The goal of the joint project “myRPA” is to reach the next development stage of AI-based assistance systems for the support of knowledge and information workers. Such assistance systems are intended to provide employees with process information on demand through personal semantic support, freeing them from tedious routine tasks by automatically executing workflows across different application systems on the desktop according to need and context. Self-learning mechanisms are used to continuously develop and optimize the workflows.
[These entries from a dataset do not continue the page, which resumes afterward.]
/-- 20_memory.md R105 to R109, R111, 10_state.md R68: a read changes nothing but the data it returns (and, for an
access error, HOSTERR; the model's count of free values, log entry 9, may move). A CSR read answers the CSR, also
while BUSY. While not BUSY, a read of a written cell answers it zero-extended (for BMEM, the lane of the word),
and a read of a cell that holds no defined value answers a free value that fits the cell (log entry 4). -/
def Obligations.HostReadsAnswer : Prop :=
  (∀ (s : State) (addr : Word32) (be : BitVec 4), s.hostRead addr be =
    { s with
      status := { s.status with hostErr := (s.hostRead addr be).status.hostErr }
      rdata := (s.hostRead addr be).rdata
      draws := (s.hostRead addr be).draws }) ∧
  (∀ (s : State) (k : Nat), k < 0x400 →
    s.hostRead (BitVec.ofNat 32 (4 * k)) 0b1111#4 = { s with rdata := s.csrRead k }) ∧
  (∀ (s : State) (i k a l : Nat) (w : Block),
    s.cellRead (.p i k) = (s.pSlot i k).map (·.setWidth 32) ∧ s.cellRead (.g k) = (s.gSlot k).map (·.setWidth 32) ∧
    s.cellRead (.sq i k) = (s.sqSlot i k).map (·.setWidth 32) ∧
    s.cellRead (.pos k) = (s.posEntry k).map (·.setWidth 32) ∧
    (s.params.Legal → l < s.params.lanes → s.blockWord a = some w →
      s.cellRead (.bmem a l) = some (w.extractLsb' (32 * l) 32))) ∧
  ∀ (s : State) (addr : Word32) (target : Target), s.busy = false → portWellFormed addr 0b1111#4 = true →
    locate s.params addr.toNat = some target → (∀ k, target ≠ .csr k) →
    (∀ v, s.cellRead target = some v → s.hostRead addr 0b1111#4 = { s with rdata := v }) ∧
    (s.cellRead target = none →
      ∃ v : Word32, s.hostRead addr 0b1111#4 = { s with rdata := v, draws := s.draws + 1 } ∧
        v.toNat < 2 ^ match target with
          | .pos _ => s.params.posW
          | .bmem _ _ => min 32 s.params.tb
          | _ => s.params.mMax)

/-- 70_reset_and_hazards.md R600, R601, 10_state.md R62, R70: the input RST and a write of CTRL with SRST = 1
give the state after reset; without SRST a write of CTRL stores EN and FLUSH empties the FIFO. R62 says that
SRST wins over FLUSH; that it wins over EN written 1 in the same write is the model's choice, and so is that
the model's own fields agenda, rdata and draws go on (log entry 14). -/
def Obligations.ResetReplacesTheState : Prop :=
  ∀ (s : State) (v : Word32) (es : List Event),
    (s.agenda = .rst :: es →
      step s = .next { State.resetWith s.params with agenda := es, rdata := s.rdata, draws := s.draws }) ∧
    (s.agenda = .write 0x10#32 v 0b1111#4 :: es → v.getLsbD 2 = true →
      step s = .next { State.resetWith s.params with agenda := es, rdata := s.rdata, draws := s.draws }) ∧
    (s.agenda = .write 0x10#32 v 0b1111#4 :: es → v.getLsbD 2 = false →
      step s = .next
        { s with agenda := es, ctrlEn := v.getLsbD 0, fifo := if v.getLsbD 1 then [] else s.fifo })

/-- 10_state.md R65, 60_exceptions.md R508: a write of STATUS clears the sticky bits written 1 and changes
nothing else; clearing ERR ends the halt, the error record keeps its values, and if EN = 1 and the FIFO is
not empty the sequencer goes on. -/
def Obligations.StatusWriteEndsTheHalt : Prop :=
  ∀ (s : State) (v : Word32),
    s.hostWrite 0x14#32 v 0b1111#4 =
      { s with
        status :=
          { err := s.status.err && !v.getLsbD 1, finished := s.status.finished && !v.getLsbD 2,
            mark := s.status.mark && !v.getLsbD 3, ovf := s.status.ovf && !v.getLsbD 4,
            hostErr := s.status.hostErr && !v.getLsbD 5 } } ∧
    (v.getLsbD 1 = true → s.ctrlEn = true → s.fifo ≠ [] → (s.hostWrite 0x14#32 v 0b1111#4).busy = true)

/-- 10_state.md R57 to R67, 60_exceptions.md R511: what every CSR reads, each register at its own number, bit by
bit for STATUS, IE, PARAMS and FLAGS; a number not listed reads 0; and irq = (STATUS[5:1] & IE[5:1]) ≠ 0. -/
def Obligations.CsrReadsAndInterrupt : Prop :=
  (∀ s : State, s.fifo.length ≤ 255 →
    (s.csrRead 0x005).getLsbD 0 = (s.ctrlEn && !s.status.err && !s.fifo.isEmpty) ∧
    (s.csrRead 0x005).getLsbD 1 = s.status.err ∧ (s.csrRead 0x005).getLsbD 2 = s.status.finished ∧
    (s.csrRead 0x005).getLsbD 3 = s.status.mark ∧ (s.csrRead 0x005).getLsbD 4 = s.status.ovf ∧
    (s.csrRead 0x005).getLsbD 5 = s.status.hostErr ∧
    ((s.csrRead 0x005).extractLsb' 8 8).toNat = s.fifo.length ∧ s.csrRead 0x005 >>> 16 = 0 ∧
    (s.csrRead 0x005).extractLsb' 6 2 = 0 ∧
    (∀ k, k < 5 → (s.csrRead 0x006).getLsbD (k + 1) = s.ie.getLsbD k) ∧
    (s.csrRead 0x006).getLsbD 0 = false ∧ s.csrRead 0x006 >>> 6 = 0 ∧
    s.irq = ((s.csrRead 0x005).extractLsb' 1 5 &&& (s.csrRead 0x006).extractLsb' 1 5 != 0)) ∧
  (∀ s : State,
    s.csrRead 0x000 = 0x51444D43#32 ∧ s.csrRead 0x001 = 0x00010000#32 ∧
    s.csrRead 0x004 = (if s.ctrlEn then 1 else 0) ∧ s.csrRead 0x008 = s.cmdLo ∧ s.csrRead 0x009 = 0 ∧
    s.csrRead 0x00A = s.cmdCount ∧ (s.csrRead 0x00C).toNat = s.errRec.cause.toNat ∧
    s.csrRead 0x00D = s.errRec.info ∧ s.csrRead 0x00E = s.errRec.cmdLo ∧ s.csrRead 0x00F = s.errRec.cmdHi ∧
    s.csrRead 0x010 = s.errRec.index) ∧
  (∀ s : State, s.params.Legal →
    ((s.csrRead 0x002).extractLsb' 0 8).toNat = s.params.tMax ∧
    ((s.csrRead 0x002).extractLsb' 8 8).toNat = s.params.mMax ∧
    ((s.csrRead 0x002).extractLsb' 16 8).toNat = s.params.bmemAw ∧
    ((s.csrRead 0x002).extractLsb' 24 8).toNat = s.params.cqDepth) ∧
  (∀ s : State,
    (s.csrRead 0x020).toNat = s.cfg.m.toNat ∧ (s.csrRead 0x021).toNat = s.cfg.t.toNat ∧
    (s.csrRead 0x022).toNat = s.cfg.nb.toNat ∧ (s.csrRead 0x023).toNat = s.cfg.fpoly.toNat ∧
    (s.csrRead 0x024).toNat = s.cfg.mvRows.toNat ∧ (s.csrRead 0x025).toNat = s.cfg.mvCols.toNat ∧
    (s.csrRead 0x026).toNat = s.cfg.mvRs.toNat ∧ (s.csrRead 0x027).toNat = s.cfg.mvCs.toNat ∧
    (s.csrRead 0x028).getLsbD 0 = s.flags.reg ∧ (s.csrRead 0x028).getLsbD 1 = s.flags.sing ∧
    s.csrRead 0x028 >>> 2 = 0) ∧
  ∀ (s : State) (k : Nat), k ∉ [0x000, 0x001, 0x002, 0x004, 0x005, 0x006, 0x008, 0x009, 0x00A] →
    ¬ (0x00C ≤ k ∧ k ≤ 0x010) → ¬ (0x020 ≤ k ∧ k ≤ 0x028) → s.csrRead k = 0
end

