-- ==== Sys2Proof/Laws/Bits.lean ====
section
/-! SUPPORT. The small lemmas of the bit-field helpers: every bit of a word cut, built or summed. -/

namespace Sys2Proof.Machine

/-! ### lowBits -/

@[simp] theorem toNat_lowBits {w : Nat} (k : Nat) (v : BitVec w) :
    (lowBits k v).toNat = v.toNat % 2 ^ k := by
  rw [lowBits, BitVec.toNat_ofNat]
  exact Nat.mod_eq_of_lt (Nat.lt_of_le_of_lt (Nat.mod_le _ _) v.isLt)

theorem toNat_lowBits_lt {w : Nat} (k : Nat) (v : BitVec w) : (lowBits k v).toNat < 2 ^ k := by
  rw [toNat_lowBits]; exact Nat.mod_lt _ (Nat.two_pow_pos k)

@[simp] theorem getLsbD_lowBits {w : Nat} (k : Nat) (v : BitVec w) (i : Nat) :
    (lowBits k v).getLsbD i = (decide (i < k) && v.getLsbD i) := by
  rw [BitVec.getLsbD, toNat_lowBits, Nat.testBit_mod_two_pow, BitVec.getLsbD]

theorem lowBits_eq_self {w : Nat} {k : Nat} {v : BitVec w} (h : v.toNat < 2 ^ k) : lowBits k v = v := by
  apply BitVec.eq_of_toNat_eq
  rw [toNat_lowBits, Nat.mod_eq_of_lt h]

/-- Cutting twice is cutting to the smaller width. -/
theorem lowBits_lowBits {w : Nat} (j k : Nat) (v : BitVec w) :
    lowBits j (lowBits k v) = lowBits (min j k) v := by
  apply BitVec.eq_of_getLsbD_eq
  intro i _
  simp only [getLsbD_lowBits, ← Bool.and_assoc, Nat.lt_min, Bool.decide_and]

@[simp] theorem lowBits_idem {w : Nat} (k : Nat) (v : BitVec w) : lowBits k (lowBits k v) = lowBits k v := by
  rw [lowBits_lowBits, Nat.min_self]

@[simp] theorem lowBits_zero {w : Nat} (k : Nat) : lowBits k (0#w) = 0#w := by
  simp [lowBits]

theorem lowBits_xor {w : Nat} (k : Nat) (a b : BitVec w) :
    lowBits k (a ^^^ b) = lowBits k a ^^^ lowBits k b := by
  apply BitVec.eq_of_getLsbD_eq
  intro i _
  simp only [getLsbD_lowBits, BitVec.getLsbD_xor]
  cases decide (i < k) <;> simp

/-- A word whose bits at k and above are 0 is its low k bits. -/
theorem lowBits_eq_self_of_bits {w : Nat} {k : Nat} {v : BitVec w}
    (h : ∀ i, k ≤ i → v.getLsbD i = false) : lowBits k v = v := by
  apply BitVec.eq_of_getLsbD_eq
  intro i _
  rw [getLsbD_lowBits]
  by_cases hi : i < k
  · simp [hi]
  · simp [hi, h i (by omega)]

/-! ### bitsOf -/

@[simp] theorem getLsbD_bitsOf (w n : Nat) (f : Nat → Bool) (i : Nat) :
    (bitsOf w n f).getLsbD i = (decide (i < w) && decide (i < n) && f i) := by
  induction n with
  | zero => simp [bitsOf]
  | succ n ih =>
    rw [bitsOf, BitVec.getLsbD_or, ih, BitVec.getLsbD_ofNat, Nat.testBit_shiftLeft]
    by_cases hi : i < n
    · have h2 : ¬ n ≤ i := by omega
      have h3 : i < n + 1 := by omega
      simp [hi, h2, h3]
    · by_cases he : i = n
      · subst he
        cases f i <;> simp
      · have h1 : n ≤ i := by omega
        have h2 : ¬ i < n + 1 := by omega
        have h3 : i - n ≠ 0 := by omega
        obtain ⟨d, hd⟩ : ∃ d, i - n = d + 1 := ⟨i - n - 1, by omega⟩
        cases f n <;> simp [hi, h2, hd, Nat.testBit_succ]

theorem bitsOf_congr {w n : Nat} {f g : Nat → Bool} (h : ∀ i, i < n → f i = g i) :
    bitsOf w n f = bitsOf w n g := by
  apply BitVec.eq_of_getLsbD_eq
  intro i _
  simp only [getLsbD_bitsOf]
  by_cases hi : i < n
  · simp [hi, h i hi]
  · simp [hi]

theorem lowBits_bitsOf {w n k : Nat} (h : n ≤ k) (f : Nat → Bool) :
    lowBits k (bitsOf w n f) = bitsOf w n f := by
  apply lowBits_eq_self_of_bits
  intro i hi
  have : ¬ i < n := by omega
  simp [this]

/-! ### xorSum -/

theorem xorSum_congr {n : Nat} {f g : Nat → Bool} (h : ∀ i, i < n → f i = g i) : xorSum n f = xorSum n g := by
  induction n with
  | zero => rfl
  | succ n ih => rw [xorSum, xorSum, ih fun i hi => h i (by omega), h n (by omega)]

@[simp] theorem xorSum_false (n : Nat) : xorSum n (fun _ => false) = false := by
  induction n with
  | zero => rfl
  | succ n ih => simp [xorSum, ih]

theorem xorSum_xor (n : Nat) (f g : Nat → Bool) :
    xorSum n (fun i => xor (f i) (g i)) = xor (xorSum n f) (xorSum n g) := by
  induction n with
  | zero => rfl
  | succ n ih =>
    simp only [xorSum, ih]
    cases xorSum n f <;> cases xorSum n g <;> cases f n <;> cases g n <;> rfl

theorem xorSum_and (n : Nat) (b : Bool) (f : Nat → Bool) :
    xorSum n (fun i => b && f i) = (b && xorSum n f) := by
  cases b <;> simp

/-- A double sum in either order. -/
theorem xorSum_comm (m n : Nat) (f : Nat → Nat → Bool) :
    xorSum m (fun i => xorSum n (f i)) = xorSum n (fun j => xorSum m fun i => f i j) := by
  induction m with
  | zero => simp [xorSum]
  | succ m ih => simp only [xorSum, ih, xorSum_xor]

/-- A sum with one term. -/
theorem xorSum_single {n k : Nat} (hk : k < n) (f : Nat → Bool) (h : ∀ i, i < n → i ≠ k → f i = false) :
    xorSum n f = f k := by
  induction n with
  | zero => omega
  | succ n ih =>
    rw [xorSum]
    by_cases hn : k = n
    · subst hn
      rw [xorSum_congr (g := fun _ => false) fun i hi => h i (by omega) (by omega)]
      simp
    · rw [ih (by omega) fun i hi => h i (by omega), h n (by omega) (by omega)]
      simp

/-! ### tabulate -/

@[simp] theorem length_tabulate {α : Type} (n : Nat) (f : Nat → α) : (tabulate n f).length = n := by
  simp [tabulate]

theorem getElem?_tabulate {α : Type} (n : Nat) (f : Nat → α) (i : Nat) :
    (tabulate n f)[i]? = if i < n then some (f i) else none := by
  by_cases h : i < n <;> simp [tabulate, h]

@[simp] theorem getElem_tabulate {α : Type} (n : Nat) (f : Nat → α) (i : Nat)
    (h : i < (tabulate n f).length) : (tabulate n f)[i] = f i := by
  simp [tabulate]

theorem getD_tabulate {α : Type} (n : Nat) (f : Nat → α) (i : Nat) (d : α) :
    (tabulate n f).getD i d = if i < n then f i else d := by
  rw [List.getD_eq_getElem?_getD, getElem?_tabulate]
  by_cases h : i < n <;> simp [h]

theorem mem_tabulate {α : Type} {n : Nat} {f : Nat → α} {x : α} :
    x ∈ tabulate n f ↔ ∃ i, i < n ∧ f i = x := by
  simp [tabulate]

end Sys2Proof.Machine
end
This can improve the efficiency and quality of information and knowledge work and reduce the cognitive load of employees regarding “tedious activities”, thus creating more mental freedom for creative work.

EASY

Energy-efficient analytics and control processes in the dynamic edge-cloud continuum for industrial manufacturing

The EASY project aims at the energy-efficient analysis and execution of manufacturing and control processes in the context of dynamic industrial manufacturing. In an edge-cloud continuum, transitionless and low-threshold industrial manufacturing is monitored in a process-based manner and controlled in a resource-optimized manner. A dynamic interoperable runtime environment incorporates customizable AI value-added services combined with expert knowledge for analysis and in turn uses these for optimization of manufacturing planning and control.

AI-CPPS

AI-based Self-Adaptive Cyber-Physical Process Systems

To this end, we are developing and researching “AI-based Self-Adaptive Cyber-Physical Process Systems (AI-CPPS)“, which, as an extension to classic CPS, focus on the adaptive integration of complex procedural processes. AI has the potential to address the great heterogeneity and dynamic complexity of such systems. AI-CPPS thus become self-learning and resilient and can thus continuously improve with regard to their benefit for humans as well as their sustainable operation.

EBLS4Industry

Experience-based learning systems for Industry 4.0 - Adaptive production processes and predictive maintenance

In this project, experience-based learning systems are explored and combined with methods of process-oriented case-based reasoning, automatic planning and configuration, and machine learning methods such as deep learning. The application of semantic technologies such as ontologies and industry standards is an important part of this project. Developed research prototypes are tested and demonstrated in realistic application scenarios with the help of a factory simulation plant from Fischertechnik in the IoT Laboratory IoT Laboratory of the University of Trier.

SPELL

Semantic Platform for Intelligent Decision-Making and Deployment Support in Control and Situation Centers

The SPELL project represents the idea of a semantic platform for intelligent decision-making and deployment support in control and situation centers. This project aims to enable emergency response, emergency aid, and supply measures for the population to be initiated more quickly and in line with crisis situations (such as major incidents, pandemics, natural disasters or widespread power failures). This is to be achieved with the help of artificial intelligence.